Bundan başka, uygar bir ulusun gelişmiş, ileri bir kanunun Türkiye Cumhuriyeti’nde uygulanma ortamı bulamayacağı düşüncesi yanlış görülmüştür. Bu tez, Türk ulusunun uygarlık yeteneğine sahip bulunmadığını belirten bir mantık dizisine varılmasıyla sonuçlanabilir. Hâlbuki olayların gerçeği, durum ve tarih bu savın tamamen tersidir. (…) 
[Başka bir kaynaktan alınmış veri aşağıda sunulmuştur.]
-- ==== Sys2Proof/Laws/KeptStartup.lean ====
section
/-! SUPPORT. What the definitions of Machine/Startup.lean keep: one lemma per definition, from any earlier state. -/

namespace Sys2Proof.Safety

-- The lemmas of this file are checked one after another, with few threads at a time.
set_option Elab.async false

open Sys2Proof.Machine

theorem powerGone_kept {cv : List Block} {s0 : State} (s : State) (hk0 : Kept cv s0 s)
    (hc : covers [.uni, .fus, .vq, .mon, .pwr, .hst, .mbx, .ext, .cdc, .drt, .hrd, .wrn, .eng, .opq, .lif, .flt, .out, .free] cv = true := by exact covers_le (by assumption) rfl) :
    Kept cv s0 (powerGone s) := by
  unfold powerGone
  exact Kept.upd (Kept.foldl hk0 fun _ _ h => writeRec_kept _ _ h) ⟨fun _ => rfl, fun _ _ h => h⟩ ⟨fun _ => rfl⟩ ⟨fun _ => rfl⟩
    ⟨fun _ _ hp => by cases hp⟩

theorem noEngines_kept {cv : List Block} {s0 : State} (s : State) (hk0 : Kept cv s0 s)
    (hc : covers [.pwr, .hst, .ext, .cdc, .drt, .hrd, .wrn, .eng, .opq, .flt, .out] cv = true := by exact covers_le (by assumption) rfl) :
    Kept cv s0 (noEngines s) := by
  unfold noEngines
  repeat' first
    | exact covers_le hc rfl
    | with_reducible first
      | assumption | apply endOp_kept | apply Kept.foldl | apply Kept.foldl_fst | intro _ | split

theorem withdrawEngine_kept {cv : List Block} {s0 : State} (e cause : Nat) (s : State) (hk0 : Kept cv s0 s)
    (hc : covers [.uni, .pwr, .hst, .ext, .cdc, .drt, .hrd, .wrn, .eng, .opq, .lif, .flt, .out] cv = true := by exact covers_le (by assumption) rfl) :
    Kept cv s0 (withdrawEngine e cause s) := by
  unfold withdrawEngine
  repeat' first
    | exact covers_le hc rfl
    | with_reducible first
      | assumption | refine note_kept _ _ ?_ (hc := ?_) (hd := by with_unfolding_all rfl) | apply takeOut_kept
      | apply onEngine_kept | apply noEngines_kept | intro _ | split

theorem withdrawBank_kept {cv : List Block} {s0 : State} (b cause : Nat) (s : State) (hk0 : Kept cv s0 s)
    (hc : covers [.uni, .pwr, .hst, .ext, .cdc, .drt, .hrd, .wrn, .eng, .opq, .lif, .flt, .out] cv = true := by exact covers_le (by assumption) rfl) :
    Kept cv s0 (withdrawBank b cause s) := by
  unfold withdrawBank
  repeat' first
    | exact covers_le hc rfl
    | with_reducible first
      | assumption | apply withdrawEngine_kept | apply takeOut_kept | apply raise_kept | split | refine Kept.set_uni ?_ (hc := ?_)

theorem replaceRow_kept {cv : List Block} {s0 : State} (b row cause : Nat) (s : State) (hk0 : Kept cv s0 s)
    (hc : covers [.uni, .pwr, .hst, .ext, .cdc, .drt, .hrd, .wrn, .eng, .opq, .lif, .flt, .out] cv = true := by exact covers_le (by assumption) rfl) :
    Kept cv s0 (replaceRow b row cause s) := by
  unfold replaceRow
  repeat' first
    | exact covers_le hc rfl
    | with_reducible first
      | assumption | apply checkLevels_kept | apply withdrawBank_kept | split | refine Kept.set_uni ?_ (hc := ?_)

theorem codecLost_kept {cv : List Block} {s0 : State} (i : Nat) (s : State) (hk0 : Kept cv s0 s)
    (hc : covers [.uni, .pwr, .hst, .eng, .opq, .flt, .out] cv = true := by exact covers_le (by assumption) rfl) :
    Kept cv s0 (codecLost i s) := by
  unfold codecLost
  dsimp only
  repeat' first
    | exact covers_le hc rfl
    | with_reducible first
      | assumption | refine note_kept _ _ ?_ (hc := ?_) (hd := by with_unfolding_all rfl) | apply raise_kept | apply linkDown_kept
      | apply Kept.foldl | apply Kept.foldl_fst | intro _ | split

theorem codecTakeover_kept {cv : List Block} {s0 : State} (phys cause : Nat) (s : State) (hk0 : Kept cv s0 s)
    (hc : covers [.uni, .pwr, .hst, .cdc, .eng, .opq, .lif, .flt, .out] cv = true := by exact covers_le (by assumption) rfl) :
    Kept cv s0 (codecTakeover phys cause s) := by
  unfold codecTakeover
  repeat' first
    | exact covers_le hc rfl
    | with_reducible first
      | assumption | apply takeOut_kept | apply codecLost_kept | intro _ | split | refine Kept.set_cdc ?_ (hc := ?_)

theorem coreTakeover_kept {cv : List Block} {s0 : State} (phys cause : Nat) (s : State) (hk0 : Kept cv s0 s)
    (hc : covers [.uni, .pwr, .hst, .eng, .opq, .lif, .flt, .out] cv = true := by exact covers_le (by assumption) rfl) :
    Kept cv s0 (coreTakeover phys cause s) := by
  unfold coreTakeover
  repeat' first
    | exact covers_le hc rfl
    | with_reducible first
      | assumption | apply takeOut_kept | apply raise_kept | intro _ | split | refine Kept.set_uni ?_ (hc := ?_)

theorem phaseOver_kept {cv : List Block} {s0 : State} (n : Nat) (s : State) (hk0 : Kept cv s0 s)
    (hc : covers [.uni, .pwr, .hst, .eng, .opq, .flt, .out] cv = true := by exact covers_le (by assumption) rfl) :
    Kept cv s0 (phaseOver n s) := by
  unfold phaseOver
  repeat' first
    | exact covers_le hc rfl
    | with_reducible first
      | assumption | apply raise_kept | split | refine Kept.set_uni ?_ (hc := ?_)

theorem pass_kept {cv : List Block} {s0 : State} (ns : Ns) (s : State) (hk0 : Kept cv s0 s)
    (hc : covers [.uni, .mon, .lif] cv = true := by exact covers_le (by assumption) rfl) :
    Kept cv s0 (pass ns s) :=
  Kept.upd hk0 (.refl _) (.of_eq rfl) (.of_eq rfl) (.of_eq rfl)

theorem inPhase_kept {cv : List Block} {s0 : State} (n : Nat) (env : StartEnv) (f : State → State) (s : State) (hf : ∀ u, Kept cv s0 u → Kept cv s0 (f u)) (hk0 : Kept cv s0 s)
    (hc : covers [.uni, .mon, .pwr, .hst, .eng, .opq, .lif, .flt, .out] cv = true := by exact covers_le (by assumption) rfl) :
    Kept cv s0 (inPhase n env f s) := by
  unfold inPhase
  repeat' first
    | exact covers_le hc rfl
    | with_reducible first
      | assumption | apply hf | apply pass_kept | apply phaseOver_kept | intro _ | split | refine Kept.set_uni ?_ (hc := ?_)

theorem phaseRails_kept {cv : List Block} {s0 : State} (s : State) (hk0 : Kept cv s0 s)
    (hc : covers [.pwr] cv = true := by exact covers_le (by assumption) rfl) :
    Kept cv s0 (phaseRails s) := by
  unfold phaseRails
  repeat' first
    | exact covers_le hc rfl
    | with_reducible first
      | assumption | intro _ | refine Kept.set_pwr ?_ (hc := ?_)

theorem readFuses_words {g : Nat → FuseWord → FuseWord} (hg : ∀ w x, (g w x).bits = x.bits) (l : List Nat) (t : Tbl FuseWord) (v : Nat) :
    (tget {} (l.foldl (fun t w => tset w (g w (tget {} t w)) t) t) v).bits = (tget {} t v).bits := by
  induction l generalizing t with
  | nil => rfl
  | cons w r ih =>
    rw [List.foldl_cons, ih]
    by_cases e : v = w
    · subst e; rw [tget_tset_same, hg]
    · rw [tget_tset_other _ e]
Unutmamak gerektir ki Türk ulusunun kararı çağdaş uygarlığı kayıtsız ve koşulsuz bütün ilkeleri ile kabul etmektir. Bunun en açık ve canlı kanıtı devrimimizin kendisidir. Çağdaş uygarlığın Türk toplumu ile bağdaşmayan noktaları görülüyorsa bu, Türk ulusunun beceri ve yeteneğindeki eksiklikten değil, onu gereksiz bir biçimde sarıp sarmalamış ortaçağ örgütü ve dinsel bazı düzenlemeler ve kurumlardandır. (…)
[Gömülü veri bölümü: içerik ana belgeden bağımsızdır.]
/-- An operator of unit 1 that runs here, with the body given at bytes 16 to 63. -/
def running (op : Nat) (body : List Byte) : Op :=
  { anOp (leBytes 1 op ++ zs 15 ++ body ++ zs (112 - body.length)) 3 0 (some 5) with checked := true }
/-- A unit that runs it, with a block of zeros and a block of 7s staged at addresses 0 and 4096 of tenant 1. -/
def operates (o : Op) (kind : Nat) : State :=
  { serves kind with
    opq := { ops := [o] }
    drt := { (serves kind).drt with ways := [(3932160, { key := 2 ^ 35, valid := true })] }
    cdc := { stg := [⟨1, 0, List.replicate 8 { present := true }, zs 4096, 0, 0⟩, ⟨1, 1, List.replicate 8 { present := true }, List.replicate 4096 7, 0, 0⟩] } }
def copyOp : Op := running 0x01 (leBytes 8 4096 ++ leBytes 8 64 ++ leBytes 8 128)
def gatherOp (op : Nat) : Op := { running op (leBytes 8 0 ++ leBytes 8 0 ++ leBytes 8 0 ++ leBytes 4 1 ++ leBytes 4 256) with groups := [{ a := 16, b := 0 }] }
def tileOpOf (op addr : Nat) : Op := running op (leBytes 8 addr ++ leBytes 8 32768)
theorem test_wit_runs : (operates copyOp 2).opq.ops = [copyOp] ∧ copyOp.checked = true ∧ copyOp.gate = 0 ∧ copyOp.writes = [] ∧ opRuns (operates copyOp 2) copyOp = true ∧
    copyOp.ringUnit ≠ me (operates copyOp 2) ∧ (outPort (operates copyOp 2) 1).isSome = true ∧ (operates copyOp 2).wrn.unreachable = [] := by decide +kernel
theorem test_wit_copy : descOp copyOp.desc = 1 ∧ fld copyOp.desc 32 8 = 64 * 2 ∧
    copyable (operates copyOp 2) 1 ((List.range 2).map fun i => (fld copyOp.desc 16 8 + 64 * i, fld copyOp.desc 24 8 + 64 * i)) = true := by decide +kernel
theorem test_wit_gather : let d := (gatherOp 6).desc
    descOp d = 6 ∧ descOp (gatherOp 7).desc = 7 ∧ fld d 40 4 = 1 ∧ fld d 44 4 = 256 ∧
    copyable (operates (gatherOp 6) 2) 1 (List.zip (rowLines (fld d 16 8) 256 16) (rowLines (fld d 24 8) 256 0)) = true := by decide +kernel
theorem test_wit_tile : let s := operates (tileOpOf 2 0) 2
    (ownExt s 1 0).any (fun p => p.1.tenant == 1 && tileHere s p.1 p.2 0) = true ∧ findWay s 1 0 = some 3932160 ∧ (wayOf s.drt 3932160).pinned = false ∧
    pinnedWays s none = 0 ∧ cacheSets s = 1 * cacheSets s ∧ 0 < cacheSets s ∧ (1, 0) ∉ dirtyTiles s ∧ inLog s.hrd 1 0 = none ∧
    fld (tileOpOf 2 0).desc 24 8 = 32768 := by decide +kernel
theorem test_wit_tile_far : let s := { operates (tileOpOf 2 0) 2 with
      vq := { active := some (imgOf [fabricRec 2 0 1, unitRec 0 true, unitRec 1 true, tenantRec 1 0, bindRec 0 1, extentRec 5 1 2, tieringRec 5 0 1, recOf 0x13 0 0 [0xFF, 0xFF, 0, 0xFF]]), valid := true } }
    ownExt s 1 0 = none ∧ servingAt s 1 0 = 1 ∧ servingAt s 1 0 ≠ me s ∧ (outPort s 1).isSome = true := by decide +kernel
theorem test_wit_tile_logged : (inLog { stripes := [(3, { aStripe [] with tiles := [⟨1, 0, 0, 4096⟩] })] } 1 0).isSome = true ∧
    pinnedWays { operates (tileOpOf 3 0) 2 with drt := { ways := (List.range 8).map fun i => (i, { valid := true, pinned := true }) } } (some 0) = 8 := by decide +kernel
Adalet Bakanlığı en yeni ve en gelişmiş olan İsviçre Medenî Kanunu’nu ulusumuzun şimdiye kadar bağlı kalan geniş zekâ ve yeteneğini doyuracak ve ona gerçek bir yarış yeri ve alan olabilecek bir uygarlık yapıtı olarak görmektedir. Bu kanunda ulusumuzun duygularına ters düşecek hiç bir nokta düşünmemektedir.

Şu yanı da belirtmek gerektir ki: çağdaş uygarlığı almak ve benimsemek kararıyla yürüyen Türk ulusu, çağdaş uygarlığı kendisine değil, kendisi çağdaş uygarlığın gereklerine her neye mal olursa olsun ayak uydurmak zorundadır. Yaşamak kararında olan bir ulus için bu şarttır. Hazırlanan tasarı bu gereklerin önemli bölümlerini içermektedir. (…)
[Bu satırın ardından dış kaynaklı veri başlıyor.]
/-- The replay-protected flash (R349, R352, R327); `idSecret` is the private identity key, from which the device signs (R352). -/
structure Flash where
  firmware : List (List Byte)
  config : List (List Byte)
  minFirmware : Nat
  minConfig : Nat
  sigIndex : Nat
  idKey : List Byte
  idSecret : List Byte
  repairs : List Nat
deriving DecidableEq, Repr

/-- Boot and platform state (R347 to R353); `pwrLimit` is the limit that the power window in progress has latched (R353). -/
structure Boot where
  state : Nat
  slot : Nat
  version : Nat
  minVersion : Nat
  straps : Word
  inReset : Bool
  romRead : Bool
  waves : Nat
  recovery : List (Nat × Byte)
  checking : Bool
  image : List Byte
  configImage : List Byte
  accepted : Bool
  duty : Nat
  pwrLimit : Word
  attesting : Option (Word × List Byte)
  exhausted : Bool
deriving DecidableEq, Repr

/-! ## The module -/

/-- An error that the hardware's codes meet (R317, R336): where it stands, and whether they cannot correct it. One of HBM is found by the next
burst that reads its word, or by a scrub; the others are found as they arise. -/
inductive Upset where
  | hbm (a : Nat) (bad : Bool)
  | store (r : CoreRef) (off : Nat) (bad : Bool)
  | controller (r : CoreRef) (bad : Bool)
  | acc (r : CoreRef) (n e : Nat) (bad : Bool)
  | table (cl t e : Nat) (bad : Bool)
  | scratch (cl id : Nat) (bad : Bool)
  | icache (cl a : Nat) (bad : Bool)
  | repBuffer (cl : Nat) (bad : Bool)
  | matrixLine (cl key : Nat)
  | ruleLine (cl key : Nat)
  | census (cl n : Nat) (bad : Bool)
  | delay (r : CoreRef) (n : Nat) (bad : Bool)
deriving DecidableEq, Repr

/-- Who moves next: a core, the front end of a cluster, a step of another agent, a core whose floating-point result at a lane its shadow
unit forms anew, or an error of the hardware (notes/assumptions/1, 12, 17). -/
inductive Turn where
  | core (r : CoreRef)
  | front (cl : Nat)
  | shadow (r : CoreRef) (x : Shadow)
  | upset (u : Upset)
  | event (i : Instr)
deriving DecidableEq, Repr

/-- The module. `guests` are the requests of the host and of peers in the order of their arrival, `deadLinks` the die-to-die links that have failed
(R10, R251), and `flaws` the words of HBM that hold an error not yet found, with whether it cannot be corrected (R336). `rows` gives for each row the refresh window of its
last activation and its count in it (R332), and `rfms` how many refresh-management commands it has been given (R346). -/
structure State where
  agenda : List Turn
  cur : CoreRef
  shadowHit : Option Shadow
  free : Nat
  cyc : Word
  feat0 : Word
  clusters : Assoc Cluster
  hbm : Memory
  edge : List Nat
  rows : Assoc (Nat × Nat)
  rfms : Assoc Nat
  blocked : List Blocked
  ctl : Assoc Word
  contexts : Assoc CtxCopy
  placement : Assoc Placement
  cached : List Cached
  invalidating : Option (Word × Word)
  flight : List Flight
  guests : List Guest
  deadLinks : List Nat
  flaws : Assoc Bool
  queues : Assoc Queue
  launches : List Launch
  replays : List Replay
  nextLaunch : Nat
  pushes : Nat
  evicted : List Evicted
  nextSet : Nat
  nextTag : Nat
  dedup : List Dedup
  marks : Assoc Nat
  replies : List Reply
  reports : List (Nat × Report)
  repaired : List Nat
  outOfService : List Nat
  flash : Flash
  boot : Boot
deriving DecidableEq, Repr

/-- Why the machine stops. No meaning raises it: every stop the spec describes is a trap, a seal or a record, and so a next
state (INVENTORY.md, '## Faults'). -/
inductive Fault where
  /-- Raised by nothing; it stands for a physical failure of the module as a whole. Safe. -/
  | moduleLost
deriving DecidableEq, Repr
ALMAN, FRANSIZ VE İSVİÇRE MEDENİ KANUNLARI

Bozkurt, daha sonra Alman, Fransız ve İsviçre medeni kanunlarının, gelenek ve göreneklerle biçimlenmiş eski kanunlara ve hukuk karmaşasına son verdiğini anlatarak şöyle devam ediyor: 

“Bu örnekleri vermekten amaç, zamanın gereklerine ve uygarlığın zorunluluklarına göre ulusların gelenek ve göreneklerine bir adımda nasıl veda ettiklerini ve bu vedanın sanıldığı gibi zarar ve tehlikeyi değil, büyük çıkarları gerektirdiğini canlı bir biçimde göstermektir. Yaşamın gereklerine uymayan gelenek ve göreneklerde ısrardır ki, uluslar için felakete neden olur. Bu saydığımız kanunlarda esas, din ile devletin mutlak bir biçimde ayrılığıdır. İsviçre, Almanya, Fransa, siyasal ve ulusal birliklerini, ekonomik, toplumsal kuruluş ve gelişmelerini medeni kanunları yayınlamakla sağlamlaştırmış ve desteklemişlerdir. Bu yaşamsal zorunluluklar karşısında eski geleneklerin, yerel ve alışılagelmiş hükümlerin ve dinsel alışkanlıkların sürmesi, bu ülkelerin hiçbirinde, hatta İsviçre gibi kamuoyunun en geniş biçimde egemen olduğu bir ülkede bile istenmemiş, istenememiş, hatıra gelmemiştir. Kuşku yoktur ki, kanunların amacı, herhangi bir gelenek ve görenek veya yalnız vicdanla ilgisi olması gereken dinsel hükümler değil, siyasal, toplumsal, ulusal birliğin her neye mal olursa olsun güvencesi ve tatminidir.” 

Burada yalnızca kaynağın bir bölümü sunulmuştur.